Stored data
↓
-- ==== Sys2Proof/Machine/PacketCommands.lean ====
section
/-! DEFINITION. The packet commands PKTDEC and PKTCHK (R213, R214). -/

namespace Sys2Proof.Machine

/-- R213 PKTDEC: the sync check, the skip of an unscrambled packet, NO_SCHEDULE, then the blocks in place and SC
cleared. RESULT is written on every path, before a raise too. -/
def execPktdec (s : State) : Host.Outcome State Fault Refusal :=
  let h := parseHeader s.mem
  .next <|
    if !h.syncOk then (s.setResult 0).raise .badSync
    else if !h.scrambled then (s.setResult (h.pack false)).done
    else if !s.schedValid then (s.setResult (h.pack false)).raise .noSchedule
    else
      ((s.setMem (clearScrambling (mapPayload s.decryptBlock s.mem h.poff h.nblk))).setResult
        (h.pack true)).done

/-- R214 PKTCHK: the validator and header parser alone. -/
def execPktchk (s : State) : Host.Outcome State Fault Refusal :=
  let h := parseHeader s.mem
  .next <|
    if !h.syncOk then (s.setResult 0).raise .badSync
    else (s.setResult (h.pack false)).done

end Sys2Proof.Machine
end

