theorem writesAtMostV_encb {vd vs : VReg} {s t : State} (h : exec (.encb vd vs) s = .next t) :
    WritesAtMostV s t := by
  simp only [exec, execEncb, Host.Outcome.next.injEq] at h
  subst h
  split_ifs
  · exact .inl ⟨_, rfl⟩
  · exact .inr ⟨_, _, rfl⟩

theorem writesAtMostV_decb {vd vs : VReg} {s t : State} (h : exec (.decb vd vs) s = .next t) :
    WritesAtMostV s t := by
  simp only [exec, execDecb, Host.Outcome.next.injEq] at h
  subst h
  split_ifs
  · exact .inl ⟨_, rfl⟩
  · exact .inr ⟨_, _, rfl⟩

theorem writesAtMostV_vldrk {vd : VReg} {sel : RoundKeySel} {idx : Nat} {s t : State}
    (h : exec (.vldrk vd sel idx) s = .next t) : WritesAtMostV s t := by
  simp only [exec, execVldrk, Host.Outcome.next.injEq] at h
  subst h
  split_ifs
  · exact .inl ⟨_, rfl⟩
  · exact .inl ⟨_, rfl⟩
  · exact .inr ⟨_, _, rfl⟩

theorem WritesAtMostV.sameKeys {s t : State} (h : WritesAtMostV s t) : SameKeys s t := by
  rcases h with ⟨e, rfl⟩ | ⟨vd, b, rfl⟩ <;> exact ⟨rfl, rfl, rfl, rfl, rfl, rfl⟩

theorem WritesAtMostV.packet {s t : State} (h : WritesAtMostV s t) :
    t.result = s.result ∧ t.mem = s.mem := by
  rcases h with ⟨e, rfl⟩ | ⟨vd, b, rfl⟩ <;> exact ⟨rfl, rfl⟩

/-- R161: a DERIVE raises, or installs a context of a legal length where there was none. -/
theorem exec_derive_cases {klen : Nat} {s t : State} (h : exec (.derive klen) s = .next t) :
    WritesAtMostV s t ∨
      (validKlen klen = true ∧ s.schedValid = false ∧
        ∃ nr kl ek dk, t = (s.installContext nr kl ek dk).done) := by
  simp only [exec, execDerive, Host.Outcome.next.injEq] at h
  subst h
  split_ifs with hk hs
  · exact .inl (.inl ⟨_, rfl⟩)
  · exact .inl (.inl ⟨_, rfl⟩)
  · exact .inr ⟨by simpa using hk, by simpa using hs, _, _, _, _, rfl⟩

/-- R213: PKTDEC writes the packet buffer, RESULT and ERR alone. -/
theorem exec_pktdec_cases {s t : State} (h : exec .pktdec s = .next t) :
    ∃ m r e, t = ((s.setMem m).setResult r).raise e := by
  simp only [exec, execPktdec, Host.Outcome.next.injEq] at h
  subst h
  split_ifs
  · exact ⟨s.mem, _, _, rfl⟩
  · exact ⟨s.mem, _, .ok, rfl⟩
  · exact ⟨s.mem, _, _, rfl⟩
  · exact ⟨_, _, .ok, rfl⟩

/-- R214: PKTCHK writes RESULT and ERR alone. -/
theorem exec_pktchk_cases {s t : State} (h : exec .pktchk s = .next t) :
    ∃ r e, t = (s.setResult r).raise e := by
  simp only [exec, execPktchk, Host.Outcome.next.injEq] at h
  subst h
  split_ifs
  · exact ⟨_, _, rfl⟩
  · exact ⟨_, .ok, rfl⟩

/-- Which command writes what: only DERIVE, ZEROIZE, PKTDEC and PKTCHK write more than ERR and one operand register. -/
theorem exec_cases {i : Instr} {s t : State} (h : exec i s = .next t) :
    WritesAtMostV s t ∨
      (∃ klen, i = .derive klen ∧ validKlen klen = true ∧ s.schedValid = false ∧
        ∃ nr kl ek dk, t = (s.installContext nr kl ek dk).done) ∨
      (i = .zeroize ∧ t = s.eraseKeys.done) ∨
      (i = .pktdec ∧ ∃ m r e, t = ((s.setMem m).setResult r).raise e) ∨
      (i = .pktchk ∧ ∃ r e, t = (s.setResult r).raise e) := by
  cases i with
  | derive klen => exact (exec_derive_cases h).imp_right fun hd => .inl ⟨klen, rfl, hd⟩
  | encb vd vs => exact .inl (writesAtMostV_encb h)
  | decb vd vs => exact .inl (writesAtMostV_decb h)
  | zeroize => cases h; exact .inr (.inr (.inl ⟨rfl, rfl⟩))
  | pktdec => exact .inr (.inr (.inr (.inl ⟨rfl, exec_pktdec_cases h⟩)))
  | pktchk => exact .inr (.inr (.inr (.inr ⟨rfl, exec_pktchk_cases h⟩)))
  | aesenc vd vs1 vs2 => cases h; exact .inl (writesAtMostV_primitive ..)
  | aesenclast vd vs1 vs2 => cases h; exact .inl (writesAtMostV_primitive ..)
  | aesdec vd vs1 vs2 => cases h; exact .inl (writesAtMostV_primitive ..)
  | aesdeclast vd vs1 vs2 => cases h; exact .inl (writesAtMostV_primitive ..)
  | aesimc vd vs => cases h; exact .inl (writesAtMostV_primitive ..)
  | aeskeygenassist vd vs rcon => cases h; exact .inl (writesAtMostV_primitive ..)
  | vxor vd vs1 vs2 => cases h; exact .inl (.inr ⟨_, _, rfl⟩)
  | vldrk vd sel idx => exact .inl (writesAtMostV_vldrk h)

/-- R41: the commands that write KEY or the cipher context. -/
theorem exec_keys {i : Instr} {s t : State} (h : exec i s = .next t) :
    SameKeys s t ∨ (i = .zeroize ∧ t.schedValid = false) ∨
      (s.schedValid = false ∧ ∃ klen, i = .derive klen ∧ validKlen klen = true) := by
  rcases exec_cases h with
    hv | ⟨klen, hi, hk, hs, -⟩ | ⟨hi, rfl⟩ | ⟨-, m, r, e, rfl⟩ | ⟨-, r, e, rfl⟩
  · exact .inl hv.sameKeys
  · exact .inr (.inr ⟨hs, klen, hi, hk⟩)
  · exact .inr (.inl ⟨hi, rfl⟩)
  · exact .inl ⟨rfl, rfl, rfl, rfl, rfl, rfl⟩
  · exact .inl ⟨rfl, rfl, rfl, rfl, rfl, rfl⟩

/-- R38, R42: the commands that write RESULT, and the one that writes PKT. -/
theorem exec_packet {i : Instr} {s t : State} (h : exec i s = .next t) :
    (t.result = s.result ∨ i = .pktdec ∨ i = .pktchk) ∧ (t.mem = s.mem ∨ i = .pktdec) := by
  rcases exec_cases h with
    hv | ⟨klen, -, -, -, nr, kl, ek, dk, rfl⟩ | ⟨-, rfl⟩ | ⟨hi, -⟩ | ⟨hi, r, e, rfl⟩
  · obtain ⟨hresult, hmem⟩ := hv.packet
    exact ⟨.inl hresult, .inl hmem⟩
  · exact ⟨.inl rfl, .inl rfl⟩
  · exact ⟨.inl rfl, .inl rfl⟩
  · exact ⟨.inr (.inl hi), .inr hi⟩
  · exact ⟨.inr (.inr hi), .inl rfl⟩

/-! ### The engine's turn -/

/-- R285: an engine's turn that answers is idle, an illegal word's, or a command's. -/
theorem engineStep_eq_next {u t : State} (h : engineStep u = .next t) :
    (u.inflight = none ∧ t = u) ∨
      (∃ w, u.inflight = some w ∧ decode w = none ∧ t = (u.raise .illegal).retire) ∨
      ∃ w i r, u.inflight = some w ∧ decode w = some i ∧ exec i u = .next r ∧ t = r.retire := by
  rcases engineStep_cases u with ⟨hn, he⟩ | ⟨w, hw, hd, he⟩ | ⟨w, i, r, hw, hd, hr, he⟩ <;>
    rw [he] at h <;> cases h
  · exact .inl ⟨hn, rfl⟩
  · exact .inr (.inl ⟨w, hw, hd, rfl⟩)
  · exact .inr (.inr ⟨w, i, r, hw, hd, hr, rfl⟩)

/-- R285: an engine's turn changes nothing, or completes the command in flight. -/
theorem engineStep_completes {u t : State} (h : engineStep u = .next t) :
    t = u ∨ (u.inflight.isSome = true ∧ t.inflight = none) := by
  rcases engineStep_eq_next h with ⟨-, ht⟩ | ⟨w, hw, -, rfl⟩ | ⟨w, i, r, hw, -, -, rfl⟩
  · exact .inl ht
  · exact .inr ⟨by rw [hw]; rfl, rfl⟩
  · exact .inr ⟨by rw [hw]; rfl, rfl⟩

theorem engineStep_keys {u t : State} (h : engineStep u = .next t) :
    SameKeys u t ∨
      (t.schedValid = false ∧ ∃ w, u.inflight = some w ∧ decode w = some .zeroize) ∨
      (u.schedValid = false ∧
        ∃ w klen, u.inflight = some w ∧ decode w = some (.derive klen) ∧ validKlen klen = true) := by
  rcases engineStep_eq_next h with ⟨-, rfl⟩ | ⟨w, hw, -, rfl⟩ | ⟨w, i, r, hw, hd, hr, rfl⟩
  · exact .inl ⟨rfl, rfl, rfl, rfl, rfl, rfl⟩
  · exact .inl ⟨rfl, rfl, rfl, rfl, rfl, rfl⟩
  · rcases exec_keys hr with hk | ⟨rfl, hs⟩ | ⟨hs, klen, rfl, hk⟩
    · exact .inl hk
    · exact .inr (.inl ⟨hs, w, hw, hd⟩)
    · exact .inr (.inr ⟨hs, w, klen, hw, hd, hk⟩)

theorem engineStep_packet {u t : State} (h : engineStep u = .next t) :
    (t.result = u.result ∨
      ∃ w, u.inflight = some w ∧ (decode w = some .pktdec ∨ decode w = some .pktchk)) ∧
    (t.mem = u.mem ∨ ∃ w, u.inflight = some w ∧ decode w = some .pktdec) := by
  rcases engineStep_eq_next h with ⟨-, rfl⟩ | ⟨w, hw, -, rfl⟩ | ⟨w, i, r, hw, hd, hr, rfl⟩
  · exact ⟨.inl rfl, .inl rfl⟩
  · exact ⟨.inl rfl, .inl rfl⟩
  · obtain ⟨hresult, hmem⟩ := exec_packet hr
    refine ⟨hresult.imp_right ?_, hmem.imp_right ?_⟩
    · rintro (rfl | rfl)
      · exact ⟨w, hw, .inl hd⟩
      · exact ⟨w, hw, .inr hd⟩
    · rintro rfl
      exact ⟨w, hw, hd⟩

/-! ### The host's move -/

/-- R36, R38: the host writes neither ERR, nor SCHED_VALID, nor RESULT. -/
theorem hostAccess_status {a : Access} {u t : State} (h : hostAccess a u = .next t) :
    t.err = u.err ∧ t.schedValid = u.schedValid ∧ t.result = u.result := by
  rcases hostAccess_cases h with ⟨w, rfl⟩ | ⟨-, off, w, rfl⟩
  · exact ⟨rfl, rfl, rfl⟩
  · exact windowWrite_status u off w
↑
Transcribe the entries above word for word, from the first line through the line containing "was none. -/", and nothing else.

REPLY:
-- ==== Sys2Proof/Machine/PacketCommands.lean ====
section
/-! DEFINITION. The packet commands PKTDEC and PKTCHK (R213, R214). -/

namespace Sys2Proof.Machine

/-- R213 PKTDEC: the sync check, the skip of an unscrambled packet, NO_SCHEDULE, then the blocks in place and SC
cleared. RESULT is written on every path, before a raise too. -/
def execPktdec (s : State) : Host.Outcome State Fault Refusal :=
  let h := parseHeader s.mem
  .next <|
    if !h.syncOk then (s.setResult 0).raise .badSync
    else if !h.scrambled then (s.setResult (h.pack false)).done
    else if !s.schedValid then (s.setResult (h.pack false)).raise .noSchedule
    else
      ((s.setMem (clearScrambling (mapPayload s.decryptBlock s.mem h.poff h.nblk))).setResult
        (h.pack true)).done

/-- R214 PKTCHK: the validator and header parser alone. -/
def execPktchk (s : State) : Host.Outcome State Fault Refusal :=
  let h := parseHeader s.mem
  .next <|
    if !h.syncOk then (s.setResult 0).raise .badSync
    else (s.setResult (h.pack false)).done

end Sys2Proof.Machine
end

theorem writesAtMostV_encb {vd vs : VReg} {s t : State} (h : exec (.encb vd vs) s = .next t) :
    WritesAtMostV s t := by
  simp only [exec, execEncb, Host.Outcome.next.injEq] at h
  subst h
  split_ifs
  · exact .inl ⟨_, rfl⟩
  · exact .inr ⟨_, _, rfl⟩

theorem writesAtMostV_decb {vd vs : VReg} {s t : State} (h : exec (.decb vd vs) s = .next t) :
    WritesAtMostV s t := by
  simp only [exec, execDecb, Host.Outcome.next.injEq] at h
  subst h
  split_ifs
  · exact .inl ⟨_, rfl⟩
  · exact .inr ⟨_, _, rfl⟩

theorem writesAtMostV_vldrk {vd : VReg} {sel : RoundKeySel} {idx : Nat} {s t : State}
    (h : exec (.vldrk vd sel idx) s = .next t) : WritesAtMostV s t := by
  simp only [exec, execVldrk, Host.Outcome.next.injEq] at h
  subst h
  split_ifs
  · exact .inl ⟨_, rfl⟩
  · exact .inl ⟨_, rfl⟩
  · exact .inr ⟨_, _, rfl⟩

theorem WritesAtMostV.sameKeys {s t : State} (h : WritesAtMostV s t) : SameKeys s t := by
  rcases h with ⟨e, rfl⟩ | ⟨vd, b, rfl⟩ <;> exact ⟨rfl, rfl, rfl, rfl, rfl, rfl⟩

theorem WritesAtMostV.packet {s t : State} (h : WritesAtMostV s t) :
    t.result = s.result ∧ t.mem = s.mem := by
  rcases h with ⟨e, rfl⟩ | ⟨vd, b, rfl⟩ <;> exact ⟨rfl, rfl⟩

/-- R161: a DERIVE raises, or installs a context of a legal length where there was none. -/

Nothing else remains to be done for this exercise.